--- Task to carry out ---
Using the data below, copy each line that includes the word "fpsel".
_ _ _ _ _
def State.spillWrite (s : State) (die n : Nat) (x : Word) : CsrOut :=
  if n = 0x123 then .ok (s.modDie die fun d => { d with spctx := x })
  else
    match s.spillCtx die with
    | none => .illegal
    | some (w, _) =>
      match n with
      | 0x120 => if x.toNat % 65536 = 0 then .ok (s.modCtx w fun c => { c with spLo := some x }) else .illegal
      | 0x121 => if x.toNat / 2 ^ 28 = 0 then .ok (s.modCtx w fun c => { c with spHi := some x }) else .illegal
      | _ => .ok (s.commitSpill w x)

/-- SPSIZE: a write of spsize at a die's front end. -/
def execSpsize (die : Nat) (pages : Word) (s : State) : Out :=
  .next (match s.spillWrite die 0x122 pages with
    | .ok s => s
    | _ => s)

/-! ## The die front end (R309, R344, R394, R405) -/

/-- The interleave set as a mask. -/
def Die.linkMask (d : Die) : Nat := d.links.foldl (fun m p => setBit m p.1) 0

def Port.status (p : Port) : Word :=
  w32 (p.retrains * 65536 + (if p.fenced then 8 else 0) + (if p.up then 4 else 0) + p.gen % 4)

def State.dieRead (s : State) (die n : Nat) : Word :=
  let d := s.die die
  match n with
  | 0x300 => d.ptabLo
  | 0x301 => d.ptabHi
  | 0x310 => w32 s.pkg.fpkg
  | 0x311 => d.fhost
  | 0x31C => d.fpsel
  | 0x31D => (s.pkg.port d.fpsel.toNat).status
  | 0x31E => w32 (s.pkg.port d.fpsel.toNat).naks
  | 0x320 => w32 (bitsNat [d.mig.track])
  | 0x321 => loWord d.mig.bmap
  | 0x322 => hiWord d.mig.bmap
  | 0x323 => d.mig.base
  | 0x324 => d.mig.pages
  | 0x325 => d.mig.xfer
  | 0x3E0 => w32 d.linkMask
  | 0x3E1 => w32 (d.populated / 65536)
  | _ => w32 (d.sidecar / 65536)

/-- A migration register. -/
def State.setMig (s : State) (die : Nat) (f : Migration → Migration) : CsrOut :=
  .ok (s.modDie die fun d => { d with mig := f d.mig })

def State.dieWrite (s : State) (die n : Nat) (x : Word) : CsrOut :=
  let v := x.toNat
  match n with
  | 0x300 => if v % 2048 = 0 then .ok (s.readTable die x) else .illegal
  | 0x301 => if v / 2 ^ 28 = 0 then .ok (s.modDie die fun d => { d with ptabHi := x }) else .illegal
  | 0x311 => if v < 256 then .ok (s.modDie die fun d => { d with fhost := x }) else .illegal
  | 0x31C => if v < 48 then .ok (s.modDie die fun d => { d with fpsel := x }) else .illegal
  | 0x31E => if v = 0 then .ok (s.clearFretry die) else .illegal
  | 0x320 => if v < 2 then .ok (s.writeMctl die x) else .illegal
  | 0x321 => if v % 4096 = 0 then s.setMig die fun m => { m with bmap := setHalf 0 m.bmap x } else .illegal
  | 0x322 => if v / 2 ^ 28 = 0 then s.setMig die fun m => { m with bmap := setHalf 1 m.bmap x } else .illegal
  | 0x323 => if v / 2 ^ 30 = 0 then s.setMig die fun m => { m with base := x } else .illegal
  | 0x324 => s.setMig die fun m => { m with pages := x }
  | 0x325 => if mxferReserved v then .illegal else .ok (s.writeMxfer die x)
  | _ => .illegal

/-! ## Management (R376) -/

/-- Cores that no mask fences. -/
def Package.liveCores (p : Package) : Nat :=
  ((List.range 192).filter fun c => !p.fclus.testBit (c / 6) && !(p.fcore.getD (c / 6) 0).testBit (c % 6)).length

def Package.read (p : Package) (n : Nat) : Word :=
  if n = 0x400 then p.pkstat
  else if n ≤ 0x408 then p.reasons.getD (n - 0x401) 0
  else if n = 0x410 then w32 p.fclus
  else if n ≤ 0x414 then w32 (p.flink.getD (n - 0x411) 0)
  else if 0x440 ≤ n then w32 (p.fcore.getD (n - 0x440) 0)
  else if 0x430 ≤ n && n ≤ 0x437 then w32 (p.cecnt.getD (n - 0x430) 0)
  else
    match n with
    | 0x415 => w32 p.fport
    | 0x416 => w32 (p.fport / 2 ^ 32)
    | 0x417 => w32 p.fd2d
    | 0x418 => w32 p.liveCores
    | 0x420 => w32 p.plimit
    | 0x421 => w32 p.ppower
    | _ => w32 p.cethr

/-- A write of fd2d, whose mask R376 does not call read-only: the links, and the dies that they cut off (R377,
log 95). -/
def State.linkMaskWrite (s : State) (v : Nat) : State :=
  let s := s.modPkg fun p => { p with fd2d := v }
  ([0, 1, 2, 3].filter fun d => dieCut v d).foldl State.fenceDie s

def State.managementWrite (s : State) (n : Nat) (x : Word) : CsrOut :=
  let v := x.toNat
  if n = 0x420 then
    if 800 ≤ v && v ≤ 1500 then .ok (s.modPkg fun p => { p with plimit := v }) else .illegal
  else if n = 0x438 then .ok (s.modPkg fun p => { p with cethr := v })
  else if n = 0x417 then
    if v < 64 then .ok (s.linkMaskWrite v) else .illegal
  else if 0x430 ≤ n && n ≤ 0x437 then
    if v = 0 then .ok (s.clearCecnt (n - 0x42F)) else .illegal
  else .illegal

/-! ## CSRR and CSRW (R32) -/

/-- The value of a register that R32 lets the weft read. -/
def State.csrRead (s : State) (k : Site) (n : Nat) : Word :=
  if n < 0x020 then k.w.trec.read n
  else if n < 0x030 then k.w.csrRead n
  else if n < 0x040 then s.deadlineRead k n
  else if n < 0x080 then k.w.counterRead n
  else if n < 0x200 then s.spillRead (s.frontOf k) n
  else if n < 0x300 then s.clusterRead k.clu n
  else if n < 0x400 then s.dieRead k.die n
  else s.pkg.read n

/-- The weft with one of its registers written. -/
def Site.weftWrite (k : Site) (s : State) (w : Option Weft) : CsrOut :=
  match w with
  | some w => .ok (s.modWeft k.sid k.wid fun _ => w)
  | none => .illegal

/-- A write of a cluster register. -/
def State.clusterWrite (s : State) (cl n : Nat) (x : Word) : CsrOut :=
  match n with
  | 0x2E6 => if x = 0 then s.copyGo cl else .illegal
  | 0x2F4 => if x = 0 then .ok (s.evPop cl) else .illegal
  | 0x2F5 => if x = 0 then .ok (s.evClear cl) else .illegal
  | _ =>
    match (s.cluster cl).powerWrite n x with
    | some c => .ok (s.modCluster cl fun _ => c)
    | none => .illegal

/-- A write of a register that R32 lets the weft write: illegal where the value is. -/
def State.csrWrite (s : State) (k : Site) (w : Weft) (n : Nat) (x : Word) : CsrOut :=
  if n < 0x020 then k.weftWrite s ((w.trec.write n x).map fun r => { w with trec := r })
  else if n < 0x030 then k.weftWrite s (w.csrWrite n x)
  else if n < 0x200 then s.spillWrite (s.frontOf k) n x
  else if n < 0x300 then s.clusterWrite k.clu n x
  else if n < 0x400 then s.dieWrite k.die n x
  else s.managementWrite n x

def execCsrr (d : Dst) (c : BitVec 12) (s : State) : Out :=
  s.issue (.csrr d c) fun k s =>
    let x := s.csrRead k c.toNat
    k.alu s d 1 fun _ => ([x], 0)

/-- CSRW reads a scalar; a value that a register refuses is an illegal instruction and changes nothing. Its trap ranks
with the entry's own, after the privilege, role and register traps of R35 (the model's choice, log 112). -/
def execCsrw (d : CSrc) (c : BitVec 12) (s : State) : Out :=
  s.issue (.csrw d c) fun k s =>
    match s.csrWrite k ((s.weft? k.sid k.wid).getD k.w) c.toNat (k.scalar d.toSrc) with
    | .ok s => .done s
    | .illegal => .trap s (mkTrap 0x01 k.act (w32 (Instr.csrw d c).wordNat))
    | .stall => .stall s

end Machine
end Sys2Proof
end

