-- ==== Sys2Proof/Machine/Queues.lean ====
section
/-!
DEFINITION. Hardware queues (R200, R201) and the task instructions (R202 to R204).
-/
namespace Sys2Proof.Machine

def HwQueue.empty : HwQueue := ⟨[], [], []⟩

def Swatch.queue (sw : Swatch) (n : Nat) : HwQueue := sw.hwq.getD n HwQueue.empty

def State.setQueue (s : State) (sid n : Nat) (q : HwQueue) : State :=
  s.modSwatch sid fun sw => { sw with hwq := sw.hwq.put n q }

/-- The wait of a weft is over: an item has reached a popper, or a pusher's item has entered the queue.
The item stands in the waiting state, saved or not (R201). -/
def State.serveWait (s : State) (sid wid n : Nat) (item : DWord) : State :=
  (s.modWeft sid wid fun w => { w with wait := w.wait.map fun x => { x with item := some item } }).wakeWeft
    sid wid 3 n 0

/-- Wefts that wait in QPEEK on a queue. -/
def Swatch.peekers (sw : Swatch) (n : Nat) : List Nat :=
  (sw.wefts.filter fun p => match p.2.wait with
    | some x => x.form == .qpeek n
    | none => false).map fun p => p.1

/-- One item enters a queue: to the oldest popper, else to the tail (R201). -/
def State.queuePush (s : State) (sid n : Nat) (q : HwQueue) (item : DWord) : State :=
  match q.poppers with
  | p :: ps => (s.setQueue sid n { q with poppers := ps }).serveWait sid p n item
  | [] =>
    let peek := ((s.swatch? sid).map fun sw => sw.peekers n).getD []
    peek.foldl (fun s w => s.wakeWeft sid w 3 n 0)
      (s.setQueue sid n { q with items := q.items ++ [item] })

/-- The head item leaves, and the oldest waiting pusher's item enters (R201). -/
def State.queuePop (s : State) (sid n : Nat) (q : HwQueue) : State :=
  match q.pushers with
  | (w, item) :: ps =>
    (s.setQueue sid n { q with items := q.items.drop 1 ++ [item], pushers := ps }).serveWait sid w n item
  | [] => s.setQueue sid n { q with items := q.items.drop 1 }

/-- The queue-fault trap (R200). -/
def Site.queueTrap (k : Site) (n : Nat) : Option Trap :=
  if k.sw.queues ≤ n then some (mkTrap 0x17 k.act (w32 n)) else none

/-- A .nb form writes p6 (R30). -/
def State.nbServed (s : State) (k : Site) (nb ok : Bool) : State := if nb then s.served k true ok else s

def execQpush (a : Src) (q : BitVec 4) (f nb : Bool) (s : State) : Out :=
  s.issue (.qpush a q f nb) fun k s =>
    let n := q.toNat
    let item := k.scalarPair a
    match k.queueTrap n with
    | some t => .trap s t
    | none =>
      match k.w.wait with
      | some x => if x.item.isSome then .done s else .wait s x.form 0
      | none =>
        let h := (s.swatchOf k).queue n
        if !h.poppers.isEmpty || h.items.length < Config.queueItems then
          .fly ((s.queuePush k.sid n h item).nbServed k nb true) k.flight
        else if nb then .fly (s.served k true false) k.flight
        else .wait (s.setQueue k.sid n { h with pushers := h.pushers ++ [(k.wid, item)] })
          (.qpush n item) 0

def execQpop (d : Dst) (q : BitVec 4) (f nb : Bool) (s : State) : Out :=
  s.issue (.qpop d q f nb) fun k s =>
    let n := q.toNat
    match k.queueTrap n with
    | some t => .trap s t
    | none =>
      match k.w.wait with
      | some x =>
        match x.item with
        | some i => .fly s (k.flyScalar d [loWord i, hiWord i])
        | none => .wait s x.form 0
      | none =>
        let h := (s.swatchOf k).queue n
        match h.items with
        | i :: _ => .fly ((s.queuePop k.sid n h).nbServed k nb true) (k.flyScalar d [loWord i, hiWord i])
        | [] =>
          if nb then .fly (s.served k true false) k.flight
          else .wait (s.setQueue k.sid n { h with poppers := h.poppers ++ [k.wid] }) (.qpop n) 0

def execQpeek (d : Dst) (q : BitVec 4) (f nb : Bool) (s : State) : Out :=
  s.issue (.qpeek d q f nb) fun k s =>
    let n := q.toNat
    match k.queueTrap n with
    | some t => .trap s t
    | none =>
      match ((s.swatchOf k).queue n).items with
      | i :: _ => .fly (s.nbServed k nb true) (k.flyScalar d [loWord i, hiWord i])
      | [] => if nb then .fly (s.served k true false) k.flight else .wait s (.qpeek n) 0

def execQlen (d : Dst) (q : BitVec 4) (f : Bool) (s : State) : Out :=
  s.issue (.qlen d q f) fun k s =>
    match k.queueTrap q.toNat with
    | some t => .trap s t
    | none => .fly s (k.flyScalar d [w32 ((s.swatchOf k).queue q.toNat).items.length])

/-! ## Tasks -/

/-- TSPAWN: the checks in order, then the tasks of the active lanes together (R203). -/
def execTspawn (a b : Src) (f : Bool) (s : State) : Out :=
  s.issue (.tspawn a b f) fun k s =>
    let word := w32 (Instr.tspawn a b f).wordNat
    match s.launches.get? k.sw.launch with
    | none => .trap s (mkTrap 0x07 k.act word)
    | some l =>
      let ls := lanesOf k.act
      let bad := ls.filter fun x => badTarget (s.codeSize k.sw.ctx) (k.val a x)
      if !l.roles.testBit 0 then .trap s (mkTrap 0x07 k.act word)
      else if !bad.isEmpty then
        .trap s ⟨0x04, maskOf fun x => bad.contains x, (k.val a (bad.headD 0)).setWidth 64, word, 0⟩
      else if Config.taskPool < l.pool.length + ls.length then
        .trap s (mkTrap 0x1B k.act (w32 l.pool.length))
      else
        .fly ((s.release k.core true).modLaunch k.sw.launch fun l => { l with
          pool := l.pool ++ ls.map fun x => ⟨k.sid, k.val a x, k.addr b x, k.clk.toNat⟩
          liveTasks := l.liveTasks + ls.length }) k.flight

def execTcount (d : Dst) (f : Bool) (s : State) : Out :=
  s.issue (.tcount d f) fun k s =>
    let n := ((s.launches.get? k.sw.launch).map fun l => l.liveTasks).getD 0
    .fly s (k.flyScalar d [w32 n])

end Sys2Proof.Machine
end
_ _ _ _ _
--- Answer box ---
  | 0x31C => d.fpsel
  | 0x31D => (s.pkg.port d.fpsel.toNat).status
  | 0x31E => w32 (s.pkg.port d.fpsel.toNat).naks
  | 0x31C => if v < 48 then .ok (s.modDie die fun d => { d with fpsel := x }) else .illegal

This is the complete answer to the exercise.